Every line that appears in the listing is to be set down verbatim.

** Information given follows **

/-- Bytes of the stream from `from_` to `upto` as they are written: a destination byte in another stream's footprint holds a value
that R340 leaves unspecified. -/
def streamBytes (s : State) (ch : Nat) (d : DmaDesc) (from_ upto : Nat) (hd : List Byte) : List Byte :=
  (List.range (upto - from_)).map fun j =>
    let i := from_ + j
    if inOtherStream s ch d (streamAddr d.dst d.dLen d.dStep i) then Config.freeByte (s.free + j)
    else sourceByte s d from_ i hd

/-- Write a piece of the stream by destination lines. -/
def writeStream (d : DmaDesc) : Nat → State → Nat → List Byte → State
  | 0, s, _, _ => s
  | fuel + 1, s, i, bs =>
    if bs.isEmpty then s
    else
      let n := d.dLen - i % d.dLen
      writeStream d fuel (devWrite s (streamAddr d.dst d.dLen d.dStep i) (bs.take n)) (i + n) (bs.drop n)

/-- Where a stream first meets host memory while bus mastering is off (R337): the line's start and its place in the stream. -/
def DmaDesc.blocked (s : State) (d : DmaDesc) : Option (Int × Nat) :=
  let first (base len : Nat) (step : Int) (lines : Nat) : Option (Int × Nat) :=
    ((lineStarts base step lines).zipIdx.find? fun e => decide ((hostBase : Int) ≤ e.1)).map fun e => (e.1, e.2 * len)
  if s.pcie.cfg.busMaster then none
  else match first d.src d.sLen d.sStep d.sLines, first d.dst d.dLen d.dStep d.dLines with
    | some x, some y => some (if y.2 < x.2 then y else x)
    | some x, none => some x
    | none, y => y

/-- How much of a stream can be issued. -/
def DmaDesc.reach (s : State) (d : DmaDesc) : Nat := match d.blocked s with | some x => x.2 | none => d.total

/-- Issue the stream's bytes up to `upto` as writes. -/
def moveTo (s : State) (ch : Nat) (d : DmaDesc) (upto : Nat) (hd : List Byte) : State :=
  let x := dmaCh s ch
  let upto := max x.moved (min (min (done s upto) d.total) (d.reach s))
  let bs := streamBytes s ch d x.moved upto hd
  let t := writeStream d (d.dLines + 1) { s with free := s.free + bs.length } x.moved bs
  let t := bump64 t (Reg.DC.BYTES_LO ch) (Reg.DC.BYTES_HI ch) bs.length
  let t := bump64 t Reg.DMA.BYTES_LO Reg.DMA.BYTES_HI bs.length
  let t := setDma t ch { dmaCh t ch with moved := upto }
  wr t (Reg.DC.RESIDUAL ch) (w32 (min 0xFFFFFF (d.total - upto)))

/-- A source byte not yet moved holds an uncorrectable error. -/
def sourcePoisoned (s : State) (ch : Nat) (d : DmaDesc) : Bool :=
  (lineStarts d.src d.sStep d.sLines).zipIdx.any fun e =>
    decide ((dmaCh s ch).moved < (e.2 + 1) * d.sLen) && decide (e.1 < (memBytes : Int)) && memPoisoned s e.1.toNat d.sLen

/-! ### Starting and stopping (R338, R344, R346) -/

/-- STATE of a channel: 0 IDLE, 1 RUNNING, 2 ERROR, 3 ABORTED. -/
def chState (s : State) (ch : Nat) : Nat := rdF s (Reg.DC.STATUS ch) 2 0

/-- Where the current descriptor lies. -/
def curDesc (s : State) (ch : Nat) : Nat := rd64 s (Reg.DC.CUR_DESC_LO ch) (Reg.DC.CUR_DESC_HI ch)

/-- A run may start. -/
def canStart (s : State) (ch : Nat) : Bool :=
  rdB s (Reg.DC.CH_CTRL ch) 0 && rdB s Reg.DMA.DMA_CTRL 0 && chState s ch == 0 && !safe s Page.DMA && !safe s (Page.DC ch)

/-- Start a run. -/
def startRun (s : State) (ch : Nat) : State :=
  let a := rdN s (Reg.DC.DESC_PTR_LO ch) + 2 ^ 32 * rdN s (Reg.DC.DESC_PTR_HI ch)
  let s := wr (wr (wr s (Reg.DC.HOP_COUNT ch) 0) (Reg.DC.RESIDUAL ch) 0) (Reg.DC.STATUS ch) 1
  let s := wr64 s (Reg.DC.CUR_DESC_LO ch) (Reg.DC.CUR_DESC_HI ch) a
  setDma s ch { dmaCh s ch with
    phase := .fetch, desc := none, ahead := none, moved := 0, error := false, since := fabClk s, tmos := [], late := [] }

/-- Record an error: its bit, and ERR_ADDR where it is the first. -/
def noteErr (s : State) (ch b addr : Nat) : State :=
  let first := rd s (Reg.DC.ERR ch) = 0
  let s := wrB s (Reg.DC.ERR ch) b true
  if first then wr64 s (Reg.DC.ERR_ADDR_LO ch) (Reg.DC.ERR_ADDR_HI ch) (addr % 2 ^ 64) else s

/-- The channel's stream has ended, where it was moving one. -/
def leaveStream (s : State) (ch : Nat) : State :=
  match (dmaCh s ch).phase, (dmaCh s ch).desc with
  | .move, some d => endStream s ch d.shapes
  | _, _ => s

** End of Information given **

Reply →
/-- Bytes of the stream from `from_` to `upto` as they are written: a destination byte in another stream's footprint holds a value
that R340 leaves unspecified. -/
def streamBytes (s : State) (ch : Nat) (d : DmaDesc) (from_ upto : Nat) (hd : List Byte) : List Byte :=
  (List.range (upto - from_)).map fun j =>
    let i := from_ + j
    if inOtherStream s ch d (streamAddr d.dst d.dLen d.dStep i) then Config.freeByte (s.free + j)
    else sourceByte s d from_ i hd

/-- Write a piece of the stream by destination lines. -/
def writeStream (d : DmaDesc) : Nat → State → Nat → List Byte → State
  | 0, s, _, _ => s
  | fuel + 1, s, i, bs =>
    if bs.isEmpty then s
    else
      let n := d.dLen - i % d.dLen
      writeStream d fuel (devWrite s (streamAddr d.dst d.dLen d.dStep i) (bs.take n)) (i + n) (bs.drop n)

/-- Where a stream first meets host memory while bus mastering is off (R337): the line's start and its place in the stream. -/
def DmaDesc.blocked (s : State) (d : DmaDesc) : Option (Int × Nat) :=
  let first (base len : Nat) (step : Int) (lines : Nat) : Option (Int × Nat) :=
    ((lineStarts base step lines).zipIdx.find? fun e => decide ((hostBase : Int) ≤ e.1)).map fun e => (e.1, e.2 * len)
  if s.pcie.cfg.busMaster then none
  else match first d.src d.sLen d.sStep d.sLines, first d.dst d.dLen d.dStep d.dLines with
    | some x, some y => some (if y.2 < x.2 then y else x)
    | some x, none => some x
    | none, y => y

/-- How much of a stream can be issued. -/
def DmaDesc.reach (s : State) (d : DmaDesc) : Nat := match d.blocked s with | some x => x.2 | none => d.total

/-- Issue the stream's bytes up to `upto` as writes. -/
def moveTo (s : State) (ch : Nat) (d : DmaDesc) (upto : Nat) (hd : List Byte) : State :=
  let x := dmaCh s ch
  let upto := max x.moved (min (min (done s upto) d.total) (d.reach s))
  let bs := streamBytes s ch d x.moved upto hd
  let t := writeStream d (d.dLines + 1) { s with free := s.free + bs.length } x.moved bs
  let t := bump64 t (Reg.DC.BYTES_LO ch) (Reg.DC.BYTES_HI ch) bs.length
  let t := bump64 t Reg.DMA.BYTES_LO Reg.DMA.BYTES_HI bs.length
  let t := setDma t ch { dmaCh t ch with moved := upto }
  wr t (Reg.DC.RESIDUAL ch) (w32 (min 0xFFFFFF (d.total - upto)))

/-- A source byte not yet moved holds an uncorrectable error. -/
def sourcePoisoned (s : State) (ch : Nat) (d : DmaDesc) : Bool :=
  (lineStarts d.src d.sStep d.sLines).zipIdx.any fun e =>
    decide ((dmaCh s ch).moved < (e.2 + 1) * d.sLen) && decide (e.1 < (memBytes : Int)) && memPoisoned s e.1.toNat d.sLen

/-! ### Starting and stopping (R338, R344, R346) -/

/-- STATE of a channel: 0 IDLE, 1 RUNNING, 2 ERROR, 3 ABORTED. -/
def chState (s : State) (ch : Nat) : Nat := rdF s (Reg.DC.STATUS ch) 2 0

/-- Where the current descriptor lies. -/
def curDesc (s : State) (ch : Nat) : Nat := rd64 s (Reg.DC.CUR_DESC_LO ch) (Reg.DC.CUR_DESC_HI ch)

/-- A run may start. -/
def canStart (s : State) (ch : Nat) : Bool :=
  rdB s (Reg.DC.CH_CTRL ch) 0 && rdB s Reg.DMA.DMA_CTRL 0 && chState s ch == 0 && !safe s Page.DMA && !safe s (Page.DC ch)

/-- Start a run. -/
def startRun (s : State) (ch : Nat) : State :=
  let a := rdN s (Reg.DC.DESC_PTR_LO ch) + 2 ^ 32 * rdN s (Reg.DC.DESC_PTR_HI ch)
  let s := wr (wr (wr s (Reg.DC.HOP_COUNT ch) 0) (Reg.DC.RESIDUAL ch) 0) (Reg.DC.STATUS ch) 1
  let s := wr64 s (Reg.DC.CUR_DESC_LO ch) (Reg.DC.CUR_DESC_HI ch) a
  setDma s ch { dmaCh s ch with
    phase := .fetch, desc := none, ahead := none, moved := 0, error := false, since := fabClk s, tmos := [], late := [] }

/-- Record an error: its bit, and ERR_ADDR where it is the first. -/
def noteErr (s : State) (ch b addr : Nat) : State :=
  let first := rd s (Reg.DC.ERR ch) = 0
  let s := wrB s (Reg.DC.ERR ch) b true
  if first then wr64 s (Reg.DC.ERR_ADDR_LO ch) (Reg.DC.ERR_ADDR_HI ch) (addr % 2 ^ 64) else s

/-- The channel's stream has ended, where it was moving one. -/
def leaveStream (s : State) (ch : Nat) : State :=
  match (dmaCh s ch).phase, (dmaCh s ch).desc with
  | .move, some d => endStream s ch d.shapes
  | _, _ => s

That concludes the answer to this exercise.